Here’s a tour of that functionality on a check we’ve had running for about a month now.

At the top of the page, you can select a time range you want to look at, and there’s a high-level overview of the uptime and latency within that window. When potential consumers ask about the performance of your API, you have proof to back up that you have been meeting your SLAs.

Figure 5

To the right, you’ll see the current status of the uptime check in all regions. We’ve configured this test to only run from North America, but you could configure a global check and see the status in many regions. Then, when you do get an alert that your API is down, you’ll be able to identify impacted regions quickly.

Figure 6

Next, there’s a graph of the uptime check status for each region over the selected period. This graph can help identify intermittent failures that didn’t necessarily trigger an alarm, but you can still investigate them to identify ways to improve your API quality.

Figure 7

Lastly, you’ll have a graph showing the API performance over the selected period. One common mistake we can make when measuring latency is measuring from the perspective of the service, obfuscating the fact that clients will experience a higher latency due to the network and that latency will differ based on the client’s location.

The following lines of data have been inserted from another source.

-- ==== Sys2Proof/Laws/State.lean ====
section
/-! SUPPORT. What each named update of the state leaves alone: one lemma per field per update; and what the one entry it
names becomes. -/

namespace Sys2Proof.Machine

set_option Elab.async false

variable (s : State)

/-! ### setCore -/

@[simp] theorem State.setCore_cycle (k : Nat) (c : Core) : (s.setCore k c).cycle = s.cycle := rfl
@[simp] theorem State.setCore_timeAcc (k : Nat) (c : Core) : (s.setCore k c).timeAcc = s.timeAcc := rfl
@[simp] theorem State.setCore_mem (k : Nat) (c : Core) : (s.setCore k c).mem = s.mem := rfl
@[simp] theorem State.setCore_tags (k : Nat) (c : Core) : (s.setCore k c).tags = s.tags := rfl
@[simp] theorem State.setCore_badUnits (k : Nat) (c : Core) : (s.setCore k c).badUnits = s.badUnits := rfl
@[simp] theorem State.setCore_l2 (k : Nat) (c : Core) : (s.setCore k c).l2 = s.l2 := rfl
@[simp] theorem State.setCore_tlb (k : Nat) (c : Core) : (s.setCore k c).tlb = s.tlb := rfl
@[simp] theorem State.setCore_atc (k : Nat) (c : Core) : (s.setCore k c).atc = s.atc := rfl
@[simp] theorem State.setCore_hostPerm (k : Nat) (c : Core) : (s.setCore k c).hostPerm = s.hostPerm := rfl
@[simp] theorem State.setCore_hostFails (k : Nat) (c : Core) : (s.setCore k c).hostFails = s.hostFails := rfl
@[simp] theorem State.setCore_walks (k : Nat) (c : Core) : (s.setCore k c).walks = s.walks := rfl
@[simp] theorem State.setCore_walkTurn (k : Nat) (c : Core) : (s.setCore k c).walkTurn = s.walkTurn := rfl
@[simp] theorem State.setCore_frames (k : Nat) (c : Core) : (s.setCore k c).frames = s.frames := rfl
@[simp] theorem State.setCore_hostWords (k : Nat) (c : Core) : (s.setCore k c).hostWords = s.hostWords := rfl
@[simp] theorem State.setCore_pageReqs (k : Nat) (c : Core) : (s.setCore k c).pageReqs = s.pageReqs := rfl
@[simp] theorem State.setCore_images (k : Nat) (c : Core) : (s.setCore k c).images = s.images := rfl
@[simp] theorem State.setCore_blocks (k : Nat) (c : Core) : (s.setCore k c).blocks = s.blocks := rfl
@[simp] theorem State.setCore_bms (k : Nat) (c : Core) : (s.setCore k c).bms = s.bms := rfl
@[simp] theorem State.setCore_counterOps (k : Nat) (c : Core) : (s.setCore k c).counterOps = s.counterOps := rfl
@[simp] theorem State.setCore_hostOps (k : Nat) (c : Core) : (s.setCore k c).hostOps = s.hostOps := rfl
@[simp] theorem State.setCore_slotStamps (k : Nat) (c : Core) : (s.setCore k c).slotStamps = s.slotStamps := rfl
@[simp] theorem State.setCore_heldWrites (k : Nat) (c : Core) : (s.setCore k c).heldWrites = s.heldWrites := rfl
@[simp] theorem State.setCore_sends (k : Nat) (c : Core) : (s.setCore k c).sends = s.sends := rfl
@[simp] theorem State.setCore_taken (k : Nat) (c : Core) : (s.setCore k c).taken = s.taken := rfl
@[simp] theorem State.setCore_polls (k : Nat) (c : Core) : (s.setCore k c).polls = s.polls := rfl
@[simp] theorem State.setCore_spillReads (k : Nat) (c : Core) : (s.setCore k c).spillReads = s.spillReads := rfl
@[simp] theorem State.setCore_watches (k : Nat) (c : Core) : (s.setCore k c).watches = s.watches := rfl
@[simp] theorem State.setCore_cmds (k : Nat) (c : Core) : (s.setCore k c).cmds = s.cmds := rfl
@[simp] theorem State.setCore_faulted (k : Nat) (c : Core) : (s.setCore k c).faulted = s.faulted := rfl
@[simp] theorem State.setCore_xfer (k : Nat) (c : Core) : (s.setCore k c).xfer = s.xfer := rfl
@[simp] theorem State.setCore_jobs (k : Nat) (c : Core) : (s.setCore k c).jobs = s.jobs := rfl
@[simp] theorem State.setCore_mx (k : Nat) (c : Core) : (s.setCore k c).mx = s.mx := rfl
@[simp] theorem State.setCore_flights (k : Nat) (c : Core) : (s.setCore k c).flights = s.flights := rfl
@[simp] theorem State.setCore_gates (k : Nat) (c : Core) : (s.setCore k c).gates = s.gates := rfl
@[simp] theorem State.setCore_tenants (k : Nat) (c : Core) : (s.setCore k c).tenants = s.tenants := rfl
@[simp] theorem State.setCore_nodes (k : Nat) (c : Core) : (s.setCore k c).nodes = s.nodes := rfl
@[simp] theorem State.setCore_slots (k : Nat) (c : Core) : (s.setCore k c).slots = s.slots := rfl
@[simp] theorem State.setCore_weeds (k : Nat) (c : Core) : (s.setCore k c).weeds = s.weeds := rfl
@[simp] theorem State.setCore_sweep (k : Nat) (c : Core) : (s.setCore k c).sweep = s.sweep := rfl
@[simp] theorem State.setCore_sweepFrom (k : Nat) (c : Core) : (s.setCore k c).sweepFrom = s.sweepFrom := rfl
@[simp] theorem State.setCore_late (k : Nat) (c : Core) : (s.setCore k c).late = s.late := rfl
@[simp] theorem State.setCore_old (k : Nat) (c : Core) : (s.setCore k c).old = s.old := rfl
@[simp] theorem State.setCore_fns (k : Nat) (c : Core) : (s.setCore k c).fns = s.fns := rfl
@[simp] theorem State.setCore_ports (k : Nat) (c : Core) : (s.setCore k c).ports = s.ports := rfl
@[simp] theorem State.setCore_heldReqs (k : Nat) (c : Core) : (s.setCore k c).heldReqs = s.heldReqs := rfl
@[simp] theorem State.setCore_answer (k : Nat) (c : Core) : (s.setCore k c).answer = s.answer := rfl
@[simp] theorem State.setCore_pkgLog (k : Nat) (c : Core) : (s.setCore k c).pkgLog = s.pkgLog := rfl
@[simp] theorem State.setCore_service (k : Nat) (c : Core) : (s.setCore k c).service = s.service := rfl
@[simp] theorem State.setCore_power (k : Nat) (c : Core) : (s.setCore k c).power = s.power := rfl
@[simp] theorem State.setCore_cur (k : Nat) (c : Core) : (s.setCore k c).cur = s.cur := rfl
@[simp] theorem State.setCore_agent (k : Nat) (c : Core) : (s.setCore k c).agent = s.agent := rfl
@[simp] theorem State.setCore_schedule (k : Nat) (c : Core) : (s.setCore k c).schedule = s.schedule := rfl
@[simp] theorem State.setCore_raised (k : Nat) (c : Core) : (s.setCore k c).raised = s.raised := rfl
@[simp] theorem State.setCore_tick (k : Nat) (c : Core) : (s.setCore k c).tick = s.tick := rfl
@[simp] theorem State.setCore_fresh (k : Nat) (c : Core) : (s.setCore k c).fresh = s.fresh := rfl
@[simp] theorem State.setCore_nextId (k : Nat) (c : Core) : (s.setCore k c).nextId = s.nextId := rfl
@[simp] theorem State.setCore_nextHandle (k : Nat) (c : Core) : (s.setCore k c).nextHandle = s.nextHandle := rfl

For example, from our graph, the latency is much lower in us-west4 because that is where the service is hosted. Another benefit of this view of the data is that it can help you to identify trends – maybe your latency is slowly creeping up over time, and you might predict, if you continue on that trend, within a few weeks you’ll no longer be meeting your SLO.

Figure 8

Synthetic monitoring is ultimately just sending fake traffic designed to monitor your API. While all of these metrics and graphs help you measure and improve your API’s uptime and performance over time, don’t forget to enhance the value by capturing API metrics and key performance indicators in the service. Metrics at the service level will also tell the story of the actual traffic from your users. You can use that data not only to make improvements to your API but also to identify which flows are most important to your users. On those critical paths, add synthetic monitoring to increase the probability of you finding out before your users when your API is behaving below your expectations.